Yes. In a 6-3 opinion delivered by Justice John Paul Stevens, the Court held that the First Amendment protects the disclosure of illegally intercepted communications by parties who did not participate in the illegal interception. “In this case, privacy concerns give way when balanced against the interest in publishing matters of public importance,” wrote Justice Stevens. “[A] stranger’s illegal conduct does not suffice to remove the First Amendment shield from speech about a matter of public concern.” Noting that the negotiations were a matter of public interest, Justice Stevens wrote that the “debate may be more mundane than the Communist rhetoric that inspired Justice Brandeis’ classic opinion in Whitney v. California, but it is no less worthy of constitutional protection.”

Justice Brandeis in his famous concurring opinion in Whitney wrote thusly.

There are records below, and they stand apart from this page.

-- ==== Sys2Proof/Machine/Registers.lean ====
section
/-! DEFINITION. BAR0: reads and writes of every register by access code (00 R5, 17 R324), and the agents behind the links:
the host's window, UALink peers and Ultra Ethernet senders (20 R399-R401). -/

namespace Sys2Proof.Machine

/-! ## Reads (R5, R324) -/

def lowWord (x : Word) : DWord := x.setWidth 64

/-- A mailbox register: MBCMD reads zero. -/
def Mailbox.read (m : Mailbox) (o : Nat) : DWord :=
  if o = 8 then m.stat else if 0x10 ≤ o ∧ o < 0x50 ∧ o % 8 = 0 then m.args.getD ((o - 0x10) / 8) 0 else 0

/-- A queue descriptor register (R325). -/
def Queue.read (x : Queue) (o : Nat) : DWord :=
  match o with
  | 0x00 => x.qbase
  | 0x08 => x.qcfg
  | 0x10 => lowWord x.qrd
  | 0x18 => lowWord x.qput
  | 0x20 => lowWord x.qann
  | 0x28 => x.qstat
  | _ => 0

/-- A translation register (R343). -/
def Partition.readTranslation (x : Partition) (o : Nat) : DWord :=
  match o with
  | 0x00 => x.astbase
  | 0x08 => x.astcnt
  | 0x10 => x.fqbase
  | 0x18 => x.fqsize
  | 0x20 => lowWord x.fqhead
  | 0x28 => lowWord x.fqtail
  | 0x38 => x.fqpend
  | 0x40 => x.savebase
  | 0x48 => x.savesize
  | 0x50 => x.savectl
  | 0x60 => x.rsvstat
  | _ => 0

/-- A debug port register (R308). -/
def Partition.readDebug (x : Partition) (o : Nat) : DWord :=
  match o with
  | 0x000 => x.dbgctl
  | 0x010 => x.dbgdata
  | 0x018 => x.dbgstat
  | 0x020 => x.trbase
  | 0x028 => x.trsize
  | 0x030 => x.trhead
  | 0x038 => x.trtail
  | 0x040 => x.trlost
  | 0x048 => x.logbase
  | 0x050 => x.logsize
  | 0x058 => x.loghead
  | 0x060 => x.logtail
  | 0x068 => x.mirctl
  | _ => 0

/-- A configuration word (R388) or a register of the partition's mailbox (R387). -/
def Partition.readConfig (x : Partition) (o : Nat) : DWord :=
  if 0x800 ≤ o then x.mbox.read (o - 0x800) else if o = 0 ∨ o = 8 ∨ o = 16 then x.config (o / 8) else 0

/-- A head register (R367). -/
def Head.read (x : Head) (o : Nat) : DWord :=
  match o with
  | 0x00 => x.hctl
  | 0x08 => x.htim
  | 0x10 => x.pclk
  | 0x18 => x.kcfg
  | 0x20 => x.fdbase
  | 0x28 => x.fdcfg
  | 0x30 => lowWord x.fdrd
  | 0x38 => lowWord x.fdann
  | 0x40 => BitVec.ofNat 64 (x.line % 2 ^ 16 + x.frame * 2 ^ 16)
  | 0x48 => BitVec.ofNat 64 (x.running.toNat + 2 * x.undr.toNat + 16 * x.err.toNat)
  | 0x50 => x.wbrec
  | 0x58 => x.wbcbm
  | _ => 0

/-- The blocks of BAR0 (R324). -/
inductive Block where
  | platform (o : Nat)
  | mailbox (o : Nat)
  | queue (q o : Nat)
  | translation (p o : Nat)
  | head (h o : Nat)
  | config (p o : Nat)
  | debug (p o : Nat)
  | none
  deriving DecidableEq, Repr

/-- The register at an offset; the distributors' status blocks have none that the spec describes (assumption 45, DESIGN CHOICE). -/
def blockOf (ofs : Nat) : Block :=
  if ofs % 8 ≠ 0 then .none
  else if ofs < 0x1000 then .platform ofs
  else if ofs < 0x2000 then .mailbox (ofs - 0x1000)
  else if ofs < 0x100000 then .none
  else if ofs < 0x300000 then .queue ((ofs - 0x100000) / 256) (ofs % 256)
  else if ofs < 0x400000 then .none
  else if ofs < 0x408000 then .translation ((ofs - 0x400000) / 0x1000) (ofs % 0x1000)
  else if ofs < 0x800000 then .none
  else if ofs < 0x880000 then .head ((ofs - 0x800000) / 0x10000) (ofs % 0x10000)
  else if ofs < 0xC00000 then .none
  else if ofs < 0xC08000 then .config ((ofs - 0xC00000) / 0x1000) (ofs % 0x1000)
  else if ofs < 0x1F00000 then .none
  else if ofs < 0x1F08000 then .debug ((ofs - 0x1F00000) / 0x1000) (ofs % 0x1000)
  else .none

/-- What a reader finds at an offset below the mirrors: zero in a block that it does not reach. -/
def Regs.read (r : Regs) (who : Writer) (ofs : Nat) : DWord :=
  let part := fun p => Sparse.get Partition.reset r.parts p
  match blockOf ofs with
  | .platform 0x00 => r.ident
  | .platform 0x08 => r.errata
  | .platform 0x100 => r.winctl
  | .platform 0x200 => r.therm
  | .platform 0x208 => r.pwrcap
  | .platform 0x210 => r.clkstat
  | .platform _ => 0
  | .mailbox o => r.mbox.read o
  | .queue q o => (Sparse.get Queue.reset r.queues q).read o
  | .translation p o => if mayWrite who p then (part p).readTranslation o else 0
  | .head h o => let x := Sparse.get Head.reset r.heads h; if mayWrite who x.part then x.read o else 0
  | .config p o => (part p).readConfig o
  | .debug p o => if mayWrite who p then (part p).readDebug o else 0
  | .none => 0

/-- A read of BAR0; the mirrors lie in its upper half (R323, R324). -/
def State.readRegister (s : State) (who : Writer) (ofs : Nat) : DWord :=
  if s.locked then (match blockOf ofs with
    | .platform 0 => s.regs.ident
    | .mailbox o => s.regs.mbox.read o
    | _ => 0)
  else if ofs < 2 ^ 25 then s.regs.read who ofs
  else s.mirror.regs.read who (ofs - 2 ^ 25)

/-! ## Writes -/

/-- A power limit, taken as the nearest that is allowed (R403). -/
def clampCap (x : DWord) : DWord := BitVec.ofNat 64 (Nat.max 1000 (Nat.min 3200 (bits 11 0 x.toNat)))

/-- WINCTL and PWRCAP are the platform's (R399, R403). -/
def State.writePlatform (s : State) (who : Writer) (o : Nat) (v : DWord) : State :=
  if who ≠ .platform then s
  else if o = 0x100 then { s with regs := { s.regs with winctl := v &&& 0x13F1F } }
  else if o = 0x208 then { s with regs := { s.regs with pwrcap := clampCap v } }
  else s

/-- A write to a mailbox by the one it belongs to. -/
def State.writeMailbox (s : State) (who owner : Writer) (o : Nat) (v : DWord) : State :=
  if who ≠ owner then s
  else if o = 0 then s.postCommand who (bits 7 0 v.toNat)
  else match s.mailbox who with
    | none => s
    | some m => if 0x10 ≤ o ∧ o < 0x50 then s.setMailbox who { m with args := m.args.set ((o - 0x10) / 8) v } else s

/-- Bits [56:n] of a base register. -/
def baseBits (n : Nat) (v : DWord) : DWord := BitVec.ofNat 64 (v.toNat % 2 ^ 57 / 2 ^ n * 2 ^ n)
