@[simp] theorem Wave.setPred_alive (w : Wave) (n : Nat) (m : Mask) (f : Nat → Bool) : (w.setPred n m f).alive = w.alive := rfl
@[simp] theorem Wave.setPred_wg (w : Wave) (n : Nat) (m : Mask) (f : Nat → Bool) : (w.setPred n m f).wg = w.wg := rfl
@[simp] theorem Wave.setPred_idx (w : Wave) (n : Nat) (m : Mask) (f : Nat → Bool) : (w.setPred n m f).idx = w.idx := rfl
@[simp] theorem Wave.setPred_width (w : Wave) (n : Nat) (m : Mask) (f : Nat → Bool) : (w.setPred n m f).width = w.width := rfl
@[simp] theorem Wave.setPred_base (w : Wave) (n : Nat) (m : Mask) (f : Nat → Bool) : (w.setPred n m f).base = w.base := rfl
@[simp] theorem Wave.setPred_regs (w : Wave) (n : Nat) (m : Mask) (f : Nat → Bool) : (w.setPred n m f).regs = w.regs := rfl
@[simp] theorem Wave.setPred_v (w : Wave) (n : Nat) (m : Mask) (f : Nat → Bool) : (w.setPred n m f).v = w.v := rfl
@[simp] theorem Wave.setPred_o (w : Wave) (n : Nat) (m : Mask) (f : Nat → Bool) : (w.setPred n m f).o = w.o := rfl
@[simp] theorem Wave.setPred_latch (w : Wave) (n : Nat) (m : Mask) (f : Nat → Bool) : (w.setPred n m f).latch = w.latch := rfl
@[simp] theorem Wave.setPred_exited (w : Wave) (n : Nat) (m : Mask) (f : Nat → Bool) : (w.setPred n m f).exited = w.exited := rfl
@[simp] theorem Wave.setPred_panels (w : Wave) (n : Nat) (m : Mask) (f : Nat → Bool) : (w.setPred n m f).panels = w.panels := rfl
@[simp] theorem Wave.setPred_tickets (w : Wave) (n : Nat) (m : Mask) (f : Nat → Bool) : (w.setPred n m f).tickets = w.tickets := rfl
@[simp] theorem Wave.setPred_stalls (w : Wave) (n : Nat) (m : Mask) (f : Nat → Bool) : (w.setPred n m f).stalls = w.stalls := rfl
@[simp] theorem Wave.setPred_matrix (w : Wave) (n : Nat) (m : Mask) (f : Nat → Bool) : (w.setPred n m f).matrix = w.matrix := rfl
@[simp] theorem Wave.setPred_owed (w : Wave) (n : Nat) (m : Mask) (f : Nat → Bool) : (w.setPred n m f).owed = w.owed := rfl
@[simp] theorem Wave.setPred_releasing (w : Wave) (n : Nat) (m : Mask) (f : Nat → Bool) : (w.setPred n m f).releasing = w.releasing := rfl
@[simp] theorem Wave.setPred_splitAt (w : Wave) (n : Nat) (m : Mask) (f : Nat → Bool) : (w.setPred n m f).splitAt = w.splitAt := rfl

@[simp] theorem Panel.setG_valid (p : Panel) (n : Nat) (x : DWord) : (p.setG n x).valid = p.valid := rfl
@[simp] theorem Panel.setG_pc (p : Panel) (n : Nat) (x : DWord) : (p.setG n x).pc = p.pc := rfl
@[simp] theorem Panel.setG_qmask (p : Panel) (n : Nat) (x : DWord) : (p.setG n x).qmask = p.qmask := rfl
@[simp] theorem Panel.setG_status (p : Panel) (n : Nat) (x : DWord) : (p.setG n x).status = p.status := rfl
@[simp] theorem Panel.setG_under (p : Panel) (n : Nat) (x : DWord) : (p.setG n x).under = p.under := rfl
@[simp] theorem Panel.setG_frame (p : Panel) (n : Nat) (x : DWord) : (p.setG n x).frame = p.frame := rfl
@[simp] theorem Panel.setG_seamk (p : Panel) (n : Nat) (x : DWord) : (p.setG n x).seamk = p.seamk := rfl
@[simp] theorem Panel.setG_seamid (p : Panel) (n : Nat) (x : DWord) : (p.setG n x).seamid = p.seamid := rfl
@[simp] theorem Panel.setG_since (p : Panel) (n : Nat) (x : DWord) : (p.setG n x).since = p.since := rfl
@[simp] theorem Panel.setG_waitct (p : Panel) (n : Nat) (x : DWord) : (p.setG n x).waitct = p.waitct := rfl
@[simp] theorem Panel.setG_origin (p : Panel) (n : Nat) (x : DWord) : (p.setG n x).origin = p.origin := rfl
@[simp] theorem Panel.setG_stall (p : Panel) (n : Nat) (x : DWord) : (p.setG n x).stall = p.stall := rfl
@[simp] theorem Panel.setG_iss (p : Panel) (n : Nat) (x : DWord) : (p.setG n x).iss = p.iss := rfl
@[simp] theorem Panel.setG_mask (p : Panel) (n : Nat) (x : DWord) : (p.setG n x).mask = p.mask := rfl
@[simp] theorem Panel.setG_discarded (p : Panel) (n : Nat) (x : DWord) : (p.setG n x).discarded = p.discarded := rfl
@[simp] theorem Panel.setG_stack (p : Panel) (n : Nat) (x : DWord) : (p.setG n x).stack = p.stack := rfl
@[simp] theorem Panel.setG_clause (p : Panel) (n : Nat) (x : DWord) : (p.setG n x).clause = p.clause := rfl
@[simp] theorem Panel.setG_g (p : Panel) (n : Nat) (x : DWord) : (p.setG n x).g = Sparse.set 0 p.g n x := rfl
@[simp] theorem Panel.setG_gp (p : Panel) (n : Nat) (x : DWord) : (p.setG n x).gp = p.gp := rfl
@[simp] theorem Panel.setG_s (p : Panel) (n : Nat) (x : DWord) : (p.setG n x).s = p.s := rfl
@[simp] theorem Panel.setG_fb (p : Panel) (n : Nat) (x : DWord) : (p.setG n x).fb = p.fb := rfl
@[simp] theorem Panel.setG_fpc (p : Panel) (n : Nat) (x : DWord) : (p.setG n x).fpc = p.fpc := rfl
@[simp] theorem Panel.setG_mcr (p : Panel) (n : Nat) (x : DWord) : (p.setG n x).mcr = p.mcr := rfl
@[simp] theorem Panel.setG_px (p : Panel) (n : Nat) (x : DWord) : (p.setG n x).px = p.px := rfl
@[simp] theorem Panel.setG_hpx (p : Panel) (n : Nat) (x : DWord) : (p.setG n x).hpx = p.hpx := rfl
@[simp] theorem Panel.setG_mmq (p : Panel) (n : Nat) (x : DWord) : (p.setG n x).mmq = p.mmq := rfl
@[simp] theorem Panel.setG_xcause (p : Panel) (n : Nat) (x : DWord) : (p.setG n x).xcause = p.xcause := rfl
@[simp] theorem Panel.setG_xpc (p : Panel) (n : Nat) (x : DWord) : (p.setG n x).xpc = p.xpc := rfl
@[simp] theorem Panel.setG_xaddr (p : Panel) (n : Nat) (x : DWord) : (p.setG n x).xaddr = p.xaddr := rfl
@[simp] theorem Panel.setG_outst (p : Panel) (n : Nat) (x : DWord) : (p.setG n x).outst = p.outst := rfl
@[simp] theorem Panel.setG_undrained (p : Panel) (n : Nat) (x : DWord) : (p.setG n x).undrained = p.undrained := rfl
@[simp] theorem Panel.setG_wait (p : Panel) (n : Nat) (x : DWord) : (p.setG n x).wait = p.wait := rfl
@[simp] theorem Panel.setG_hold (p : Panel) (n : Nat) (x : DWord) : (p.setG n x).hold = p.hold := rfl
@[simp] theorem Panel.setG_ready (p : Panel) (n : Nat) (x : DWord) : (p.setG n x).ready = p.ready := rfl
@[simp] theorem Panel.setG_yielded (p : Panel) (n : Nat) (x : DWord) : (p.setG n x).yielded = p.yielded := rfl
@[simp] theorem Panel.setG_pause (p : Panel) (n : Nat) (x : DWord) : (p.setG n x).pause = p.pause := rfl
@[simp] theorem Panel.setG_entered (p : Panel) (n : Nat) (x : DWord) : (p.setG n x).entered = p.entered := rfl
@[simp] theorem Panel.setG_hinted (p : Panel) (n : Nat) (x : DWord) : (p.setG n x).hinted = p.hinted := rfl
@[simp] theorem Panel.setG_doneAt (p : Panel) (n : Nat) (x : DWord) : (p.setG n x).doneAt = p.doneAt := rfl
@[simp] theorem Panel.setG_got (p : Panel) (n : Nat) (x : DWord) : (p.setG n x).got = p.got := rfl
@[simp] theorem Panel.setG_stopAsked (p : Panel) (n : Nat) (x : DWord) : (p.setG n x).stopAsked = p.stopAsked := rfl
@[simp] theorem Panel.setG_stepping (p : Panel) (n : Nat) (x : DWord) : (p.setG n x).stepping = p.stepping := rfl
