/-- R259, R333, R336, R410: a pattern that would not fit on empty clusters completes with error 2, one whose program nodes depend on a
producer with an error with error 0x20 (the model's choice for the pattern as a whole: assumption 103), and starts nothing. One that
fits, with all its dependences met, is placed whole: its nodes' gangs and instances and its spools are there, its node records are
written, and as many nodes and instances are live. -/
def Claim.PatternPlacements : Prop :=
  ∀ (s : State) (lid : Nat) (l : Launch) (p : PatternSpec), s.launch? lid = some l → l.pattern = some p → l.kind = .pattern →
    l.placed = false → l.done = false → l.held = none → s.hot = false →
    (l.writes = [] → l.signalled = false → l.spec.signal = 0 → s.emptied.placeWhole lid l p = none →
      ∃ t m, exec (.patternPlacement lid) s = .next t ∧ t.launch? lid = some m ∧ m.done = true ∧ m.error = 2 ∧
        t.waves = s.waves ∧ t.gangs = s.gangs) ∧
    ∀ u, (s.emptied.placeWhole lid l p).isSome = true →
      (s.nodesReady p.nodes = .ok (u, true) → l.writes = [] → l.signalled = false → l.spec.signal = 0 →
        u.launch? lid = some l →
        ∃ t m, exec (.patternPlacement lid) s = .next t ∧ t.launch? lid = some m ∧ m.done = true ∧ m.error = 0x20 ∧
          t.waves = u.waves ∧ t.gangs = u.gangs) ∧
      (∀ v w fixed made, s.nodesReady p.nodes = .ok (u, false) → u.placeWhole lid l p = some (v, fixed, made) → v.tilesFit p = true →
        v.spoolFails lid = none → v.agentWrite (v.launchAcc l) p.nrec (v.nodeRecords p fixed made) = .ok w →
        ∃ t m, exec (.patternPlacement lid) s = .next t ∧ t = { w with launches := t.launches } ∧ t.launch? lid = some m ∧
          m = { l with placed := true, live := (p.nodes.filter fun n => n.kind.isNone).length + fixed.length } ∧
          ∀ k, k ≠ lid → t.launch? k = w.launch? k)

/-- R16, R18, R41, R50, R51, R62, R330, R333, R337-R339: distribution and placement. -/
def Obligations.Placements : Prop := Claim.GangStarts ∧ Claim.ReportsAndSteals ∧ Claim.PatternPlacements

namespace Sys2Proof.Claim

/-- R308, R311: a command of operation `op` that port `p`, not busy, takes: its entry is 0-7, or 15 where that means every
entry, and its wave is a live one of the partition. -/
structure Commands (s : State) (p op : Nat) (cmd : DWord) (every : Bool) : Prop where
  port : p < 8
  op : cmd.toNat / 2 ^ 60 = op
  free : (s.part p).dbgstat.getLsbD 0 = false
  entry : cmd.toNat / 2 ^ 56 % 16 < 8 ∨ every = true ∧ cmd.toNat / 2 ^ 56 % 16 = 15
  wave : s.waveOf p (cmd.toNat / 2 ^ 32 % 2 ^ 15) = true

/-- The panel-table entry that a command names. -/
def debugTarget (cmd : DWord) : Cur := { wid := cmd.toNat / 2 ^ 32 % 2 ^ 15, entry := cmd.toNat / 2 ^ 56 % 16, len := 1 }

/-- R311: the named panel is in STOP. -/
def Stopped (s : State) (c : Cur) : Prop := (s.panel c).valid = true ∧ (s.panel c).status = .stop

/-- R308, R311: DBGSTAT of port `p` becomes `st`; of the port nothing else changes but its data and the stops that it awaits,
and of the waves only `wid`. -/
structure PortOnly (s t : State) (p wid : Nat) (st : DWord) : Prop where
  rest : t = { s with waves := t.waves, regs := { s.regs with parts := t.regs.parts } }
  parts : ∀ q, q ≠ p → t.part q = s.part q
  port : t.part p = { s.part p with dbgstat := st, dbgdata := (t.part p).dbgdata, stops := (t.part p).stops }
  waves : ∀ w, w ≠ wid → t.wave w = s.wave w

/-- R311, R312: a command that brings `x` into DBGDATA is done. -/
def Fetched (s t : State) (p : Nat) (x : DWord) : Prop :=
  t = s.setPart p { s.part p with dbgdata := x, dbgstat := 2 }

/-- R148, R312: the value of the register that SEL names: registers held per lane only in the panel's own quads, v registers only
below the wave's count. -/
def debugSelected (s : State) (c : Cur) (lane sel : Nat) : Option DWord :=
  let w := s.curWave c
  let q := s.panel c
  let mine := fun (x : DWord) => if q.qmask.getLsbD (lane / 4) then some x else none
  if sel < 0xC0 then (if sel < w.regs then mine (((w.vreg sel).getD lane 0).setWidth 64) else none)
  else if sel < 0xD0 then mine (((w.oreg (sel - 0xC0)).getD lane 0).setWidth 64)
  else if sel < 0xD4 then mine ((w.latchVec (sel - 0xD0)).getD lane 0)
  else if sel < 0xE0 then none
  else if sel < 0x100 then some (q.greg (sel - 0xE0))
  else if sel < 0x108 then mine (if (w.pred (sel - 0x100)).getLsbD lane then 1 else 0)
  else if sel < 0x200 then none
  else if sel < 0x204 then some (if q.gp.getLsbD (sel - 0x200) then 1 else 0)
  else if sel < 0x300 then none
  else if sel < 0x307 then some (q.readControl (s.curWg c).tba (sel - 0x300))
  else if sel < 0x400 then none
  else if sel < 0x410 then some (BitVec.ofNat 64 ((q.format ((sel - 0x400) / 2)).toNat / 2 ^ (64 * (sel % 2))))
  else if sel < 0x500 then none
  else if sel < 0x550 then some (BitVec.ofNat 64 ((q.stream ((sel - 0x500) / 10)).word / 2 ^ (64 * ((sel - 0x500) % 10))))
  else if sel = 0x600 then some q.mask
  else none

/-- R311: the entries that STOP and RESUME name. -/
def named (w : Wave) (e : Nat) : List Nat := (List.range 8).filter fun k => (w.panel k).valid && (e == 15 || k == e)

end Sys2Proof.Claim

/-- R308, R311: each command is ignored with ERR 5 while BUSY; a reserved entry gives ERR 3, no live wave of the
partition ERR 1; READ, WRITE, WRPC and STEP of a panel that is not in STOP give ERR 2. -/
def Claim.CommandErrors : Prop :=
  ∀ (p : Nat) (cmd : DWord) (s : State), p < 8 →
    (∀ x ∈ [(0, Instr.dbgStop, true), (1, .dbgResume, true), (2, .dbgStep, false), (3, .dbgRead, false), (4, .dbgWrite, false),
        (5, .dbgReadpt, false), (6, .dbgWrpc, false), (7, .dbgReadcnt, false)], cmd.toNat / 2 ^ 60 = x.1 →
      let e := cmd.toNat / 2 ^ 56 % 16
      let gives := fun (st : DWord) => exec (x.2.1 p cmd) s = .next (s.setPart p { s.part p with dbgstat := st })
      let reserved := 8 ≤ e ∧ ¬ (x.2.2 = true ∧ e = 15)
      ((s.part p).dbgstat.getLsbD 0 = true → gives 0x51) ∧
      ((s.part p).dbgstat.getLsbD 0 = false → reserved → gives 0x30) ∧
      ((s.part p).dbgstat.getLsbD 0 = false → ¬ reserved → s.waveOf p (cmd.toNat / 2 ^ 32 % 2 ^ 15) = false → gives 0x10)) ∧
    ∀ x ∈ [(2, Instr.dbgStep), (3, .dbgRead), (4, .dbgWrite), (6, .dbgWrpc)], Claim.Commands s p x.1 cmd false →
      ¬ Claim.Stopped s (Claim.debugTarget cmd) →
      exec (x.2 p cmd) s = .next (s.setPart p { s.part p with dbgstat := 0x20 })

/-- R309, R311: STOP asks every named panel that is not in STOP to stop, and the port stays BUSY for them; with none left to
stop it is done, with no panel in a named entry ERR 2. -/
def Claim.StopCommands : Prop :=
  ∀ (p : Nat) (cmd : DWord) (s : State), Claim.Commands s p 0 cmd true →
    let c := Claim.debugTarget cmd
    let w := s.wave c.wid
    let es := Claim.named w c.entry
    let left := es.filter fun k => (w.panel k).status != .stop
    (es = [] → exec (.dbgStop p cmd) s = .next (s.setPart p { s.part p with dbgstat := 0x20 })) ∧
    (es ≠ [] → left = [] → exec (.dbgStop p cmd) s = .next (s.setPart p { s.part p with dbgstat := 2 })) ∧
    (left ≠ [] → ∃ t, exec (.dbgStop p cmd) s = .next t ∧ Claim.PortOnly s t p c.wid 1 ∧
      (t.part p).dbgdata = (s.part p).dbgdata ∧ (t.part p).stops = (s.part p).stops ++ left.map (fun k => (c.wid, k)) ∧
      t.wave c.wid = { w with panels := (t.wave c.wid).panels } ∧
      ∀ k, (t.wave c.wid).panel k =
        if k ∈ left then { w.panel k with stopAsked := (w.panel k).stopAsked.or (some none) } else w.panel k)

/-- R309, R310: a stop completes once the panel's results are written and it waits for nothing but a seam, a forced fuse or a barrier: it
is in STOP, with its wait kept and WAITCT frozen, and the last stop that a port awaits makes its command done, also where a command was
ignored in the meantime, whose ERR 5 stays; an entry whose panel has gone, though another may have taken its place, gives ERR 2. (The ERR
values of these two cases are the model's reading: assumption 72, DEDUCED.) -/
def Claim.StopsComplete : Prop :=
  (∀ (wid e : Nat) (code : Option Byte) (s : State),
    let w := s.wave wid
    let q := w.panel e
    let p := (s.laneAcc { wid := wid, entry := e, len := 1 }).part
    w.alive = true → q.valid = true → q.stopAsked = some code → q.status ≠ .stop → q.outst = [] →
    (q.wait = none ∨ q.status = .ffw ∨ q.status = .barw) →
    ∃ t, exec (.stopComplete wid e) s = .next t ∧
      (t.wave wid).panel e = { q with status := .stop, under := q.status, waitct := q.waitCount s.cycle, stepping := false } ∧
      t.wave wid = { w with panels := (t.wave wid).panels } ∧ (∀ k, k ≠ e → (t.wave wid).panel k = w.panel k) ∧
      (∀ v, v ≠ wid → t.wave v = s.wave v) ∧
      ((s.part p).stops = [(wid, e)] → (s.part p).dbgstat = 1 → (t.part p).stops = [] ∧ (t.part p).dbgstat = 2) ∧
      ((s.part p).stops = [(wid, e)] → (s.part p).dbgstat = 0x51 → (t.part p).stops = [] ∧ (t.part p).dbgstat = 0x52) ∧
      ((wid, e) ∉ (s.part p).stops → (t.part p).stops = (s.part p).stops ∧ (t.part p).dbgstat = (s.part p).dbgstat ||| 2)) ∧
  ∀ (wid e p : Nat) (s : State),
    let q := (s.wave wid).panel e
    ((s.wave wid).alive = false ∨ q.valid = false ∨ q.stopAsked = none ∧ q.stepping = false) → p < 8 →
    (s.part p).stops = [(wid, e)] → (s.part p).dbgstat = 1 → (∀ k, k < 8 → k ≠ p → (wid, e) ∉ (s.part k).stops) →
    ∃ t, exec (.stopComplete wid e) s = .next t ∧ Claim.PortOnly s t p wid 0x20 ∧ t.waves = s.waves ∧ (t.part p).stops = []

/-- R310, R311: RESUME of a stopped panel returns it to the state that it left, behind a captured `bkpt`; STEP does so for one
instruction, with the port BUSY until the panel has stopped again. A panel that waited neither at a seam nor in a forced fuse does not
meet its siblings by it. (How a resumed panel meets its siblings: assumption 72, DEDUCED.) -/
def Claim.Resumptions : Prop :=
  ∀ (p : Nat) (cmd : DWord) (s : State),
    let c := Claim.debugTarget cmd
    let q := s.panel c
    let back := fun (r : Panel) =>
      r.status = q.under ∧ r.since = s.cycle - q.waitct ∧ r.stopAsked = none ∧ r.mask = q.mask ∧ r.qmask = q.qmask ∧
      r.stack = q.stack ∧ r.frame = q.frame ∧ r.g = q.g ∧ r.gp = q.gp ∧ r.s = q.s ∧ r.fb = q.fb ∧ r.wait = q.wait ∧
      r.pc = (match q.stopAsked with
        | some (some _) => (q.pc + 4) % 2 ^ 57
        | _ => q.pc)
    Claim.Stopped s c → c.entry < 8 →
    (Claim.Commands s p 1 cmd true →
      (q.under ≠ .ffw → q.under ≠ .seamw → ∃ t, exec (.dbgResume p cmd) s = .next t ∧ Claim.PortOnly s t p c.wid 2 ∧
        PanelOnly s { t with regs := s.regs } c ∧ back (t.panel c) ∧ (t.panel c).stepping = q.stepping) ∧
      (q.under = .ffw ∨ q.under = .seamw →
        exec (.dbgResume p cmd) s = .next ((s.resumePanel c).setPart p { (s.resumePanel c).part p with dbgstat := 2 }))) ∧
    (Claim.Commands s p 2 cmd false → q.under ≠ .ffw → q.under ≠ .seamw →
      ∃ t, exec (.dbgStep p cmd) s = .next t ∧ Claim.PortOnly s t p c.wid 1 ∧ PanelOnly s { t with regs := s.regs } c ∧
        back (t.panel c) ∧ (t.panel c).stepping = true ∧ (t.part p).stops = (s.part p).stops ++ [(c.wid, c.entry)])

Those who won our independence believed that the final end of the State was to make men free to develop their faculties, and that, in its government, the deliberative forces should prevail over the arbitrary. They valued liberty both as an end, and as a means. They believed liberty to be the secret of happiness, and courage to be the secret of liberty. They believed that freedom to think as you will and to speak as you think are means indispensable to the discovery and spread of political truth; that, without free speech and assembly, discussion would be futile; that, with them, discussion affords ordinarily adequate protection against the dissemination of noxious doctrine; that the greatest menace to freedom is an inert people; that public discussion is a political duty, and that this should be a fundamental principle of the American government. They recognized the risks to which all human institutions are subject. But they knew that order cannot be secured merely through fear of punishment for its infraction; that it is hazardous to discourage thought, hope and imagination; that fear breeds repression; that repression breeds hate; that hate menaces stable government; that the path of safety lies in the opportunity to discuss freely supposed grievances and proposed remedies, and that the fitting remedy for evil counsels is good ones. Believing in the power of reason as applied through public discussion, they eschewed silence coerced by law — the argument of force in its worst form. Recognizing the occasional tyrannies of governing majorities, they amended the Constitution so that free speech and assembly should be guaranteed. Whitney, 274 US 376 (1927).